A diabetes melito tipo 1 (DM1) é a forma mais agressiva e é considerada o resultado de um processo autoimune específico contra as células-beta pancreáticas, ou seja, a formação de anticorpos que atacam as células beta, levando a deficiência de insulina.
O sistema imunológico é treinado para não atacar as células próprias. Eventualmente, essa “tolerância” imunológica falha e o resultado é uma doença autoimune, onde o sistema imunológico passa a atacar e danificar o tecido saudável.

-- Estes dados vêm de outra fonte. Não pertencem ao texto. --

/-- The word `i` arrives at a barrier that names its core: it sleeps there, or where the generation is complete and the barrier has no
parent, its core goes on and a new generation is open. -/
theorem exec_arrives {i as_ : Instr} {h : Hdr} {u : Uses} {eff : State → Eff} {b : BitVec 5} {contrib : Option Bool}
    {wr : Option (PReg × Bool)} {sync : Bool} {kind : BarKind} {s1 : State} (meaning : exec i s = issueWord h 0 0 0 u eff s)
    (issues : Issues h u s) (here : s1 = issued h 0 0 0 u s) (arrives : eff s1 = arriveAt as_ b contrib wr sync kind s1)
    (mine : s1.evuDenied (0x60 + b.toNat) = false) (on : ((s1.cluster (clusterOf s1.cur)).barrier b.toNat).en = true)
    (named : ((s1.cluster (clusterOf s1.cur)).barrier b.toNat).mask.getLsbD (indexOf s1.cur) = true)
    (stays : s1.cc.yieldReq = false) (running : s1.cc.mode = .running) :
    let s2 := s1.arrived as_ b contrib wr sync kind
    (s2.barrierReady (clusterOf s1.cur) b.toNat = false →
      exec i s = .next (s2.setCc { s2.cc with waitStall := h.stall.toNat })) ∧
    (s2.barrierReady (clusterOf s1.cur) b.toNat = true → ((s1.cluster (clusterOf s1.cur)).barrier b.toNat).chn = false →
      ∃ t, exec i s = .next t ∧ t.cc.wait = .none ∧
        ((t.cluster (clusterOf s1.cur)).barrier b.toNat).gen = ((s1.cluster (clusterOf s1.cur)).barrier b.toNat).gen + 1) := by
  intro s2
  have core : s2.cc = _ := s1.cc_arrived
  obtain ⟨gen, chn, mask⟩ := s1.barrier_arrived (i := as_) (b := b) (contrib := contrib) (wr := wr) (sync := sync) (kind := kind)
  have slept : exec i s = finish h s1.cc.tmg.clk (.sleep (s2.settleBarrier (clusterOf s1.cur) b.toNat (s1.cc.tmg.clk + 4))) := by
    subst here
    rw [meaning, issueWord_sleeps issues (arrives.trans (arriveAt_sleeps mine on named))]
  constructor
  · intro open_
    have notBefore : s2.cc.tmg.inside = none := by
      rw [core, here, cc_issued]
      exact (s.cc.inside_atIssue h 0 0 0 u).trans issues.1
    rw [slept, State.settleBarrier_notReady open_, finish_sleep notBefore (by rw [core]; exact stays)]
  · intro ready root
    have released : Released s1.cur s2 := ⟨⟨_, _, _, _, congrArg Core.wait core⟩, (congrArg Core.mode core).trans running,
      (congrArg Core.yieldReq core).trans stays⟩
    obtain ⟨cur, wait, next⟩ := State.settleBarrier_releases (T := s1.cc.tmg.clk + 4) ready (chn.trans root) (by rw [mask]; exact named)
      s1.mem_waitersAt_arrived released
    obtain ⟨t, ends, keeps, clusters⟩ := finish_sleep_keeps h s1.cc.tmg.clk
      (s2.settleBarrier (clusterOf s1.cur) b.toNat (s1.cc.tmg.clk + 4))
    refine ⟨t, slept.trans ends, keeps.trans ?_, ?_⟩
    · rw [State.cc, cur]
      exact wait
    · rw [clusters, next, gen]

end

end Sys2Proof.Machine

namespace Sys2Proof
open Machine Claims

/-- Settles O15: each word is an arrival in the state of its issue; a complete generation is released, its members one after the other. -/
theorem barriers : Obligations.Barriers := by
  intro b d a isOr h s arrives
  refine ⟨?bar, ?barss, ?spred, fun tim => ?phase, fun notTim => ?notTimed, fun tim => ?notCompute, ?off⟩
  case bar =>
    intro issues s1 n cl x _ mine on named stays running
    exact exec_arrives (exec_bar h b s) issues rfl rfl mine on named stays running
  case barss =>
    intro issues s1 n cl x _ mine on named stays running
    exact exec_arrives (exec_barss h b s) issues rfl rfl mine on named stays running
  case spred =>
    intro issues s1 n cl x _ mine on named stays running
    exact exec_arrives (exec_spred h d a isOr b s) issues rfl rfl mine on named stays running
  case phase =>
    intro issues s1 n cl x compute mine on named stays running
    exact exec_arrives ((exec_phase h b s).trans (if_neg (by rw [tim]; exact nofun))) issues rfl (if_neg (not_not.mpr compute)) mine on
      named stays running
  case notTimed => exact (exec_phase h b s).trans (if_pos (by rw [notTim]; rfl))
  case notCompute =>
    intro issues other
    exact ((exec_phase h b s).trans (if_neg (by rw [tim]; exact nofun))).trans (issueWord_traps issues (if_pos other))
  case off =>
    intro issues mine off
    exact (exec_bar h b s).trans (issueWord_traps issues (arriveAt_off mine off))

end Sys2Proof
end

section
/-! Messages as they land (R235, R236, R239, R241, R388, R391, R394, R395, R404, R472, R522). -/
namespace Sys2Proof.Machine
open Sys2Proof

variable {s : State}

@[simp] theorem State.line_onLine (s : State) (cl e : Nat) (f : EvLine → EvLine) :
    ((s.onLine cl e f).cluster cl).line e = f ((s.cluster cl).line e) := by
  simp [State.onLine, Cluster.line, Tab.get_set_self]

/-! ## Child arrivals and releases (R239, R241) -/

theorem Barrier.child_counted {x : Barrier} {m : BarArrival} (room : x.carr < x.nch) :
    (x.child m).carr = x.carr + 1 ∧ (x.child m).pand = (x.pand && m.pand) ∧ (x.child m).por = (x.por || m.por) ∧
      (x.child m).time = max x.time m.time := by
  rw [Barrier.child, if_neg (BitVec.not_le.mpr room)]
  exact ⟨rfl, rfl, rfl, rfl⟩

theorem Barrier.child_held {x : Barrier} {m : BarArrival} (full : x.nch ≤ x.carr) : x.child m = { x with held := x.held ++ [m] } :=
  if_pos full

theorem execBarrierReleaseMessage_sent {m : BarRelease} (sent : ((s.cluster m.cl).barrier m.b.val).sent = true) :
    let x := (s.cluster m.cl).barrier m.b.val
    let due := if m.sync then m.clk else s.clk + 4
    let passed := s.release m.cl m.b.val due (max x.time m.time) m.pand m.por
      (if m.sameDie then (if m.sync then some m.clk else none) else x.stamp due)
    execBarrierReleaseMessage m s = .next (if x.held = [] then passed else passed.settleBarrier m.cl m.b.val due) := by
  intro x due passed
  rw [execBarrierReleaseMessage]
  refine (if_neg (by rw [sent]; exact nofun)).trans ?_
  simp only [List.isEmpty_iff]
  rfl

/-! ## Claims and their answers (R391, R392) -/

section
variable {m : Claim} {n : Nat}

theorem execChannelClaim_releases (rel : m.rel = true) (own : (s.core m.dst).comm.slots[m.slot].owner = some (m.src, m.ch)) :
    execChannelClaim m s = .next ((s.onComm m.dst fun c => c.setSlot m.slot {}).landed m.tag m.src) :=
  (if_pos rel).trans (by rw [if_pos own])

theorem execChannelClaim_grants (claims : m.rel = false) (free : (s.core m.dst).comm.slots[m.slot].owner = none) :
    execChannelClaim m s = .next ((s.onComm m.dst fun c => c.setSlot m.slot { owner := some (m.src, m.ch) }).sendLcn m.dst m.tag m.src
      (s.core m.dst).regs.trap.sup fun _ => .channelClaimAnswer m true) := by
  refine (if_neg (ne_true_of_eq_false claims)).trans ?_
  rw [free, Option.isNone_none, if_pos rfl]
  rw [State.onComm, State.core_setCore]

O complexo principal de histocompatibilidade (MHC – Major Histocompatibility Complex) é um grande complexo gênico com múltiplos loci cujas moléculas apresentam antígenos proteicos às células do sistema imune, participando assim do processo de rejeição de tecidos estranhos ou próprios. Isso geralmente acontece em coordenação com o sistema imunológico que desencadeia uma resposta imediata contra esses corpos estranhos. A saber, nos humanos, esse conjunto gênico denomina-se HLA (Human Leukocyte Antigens).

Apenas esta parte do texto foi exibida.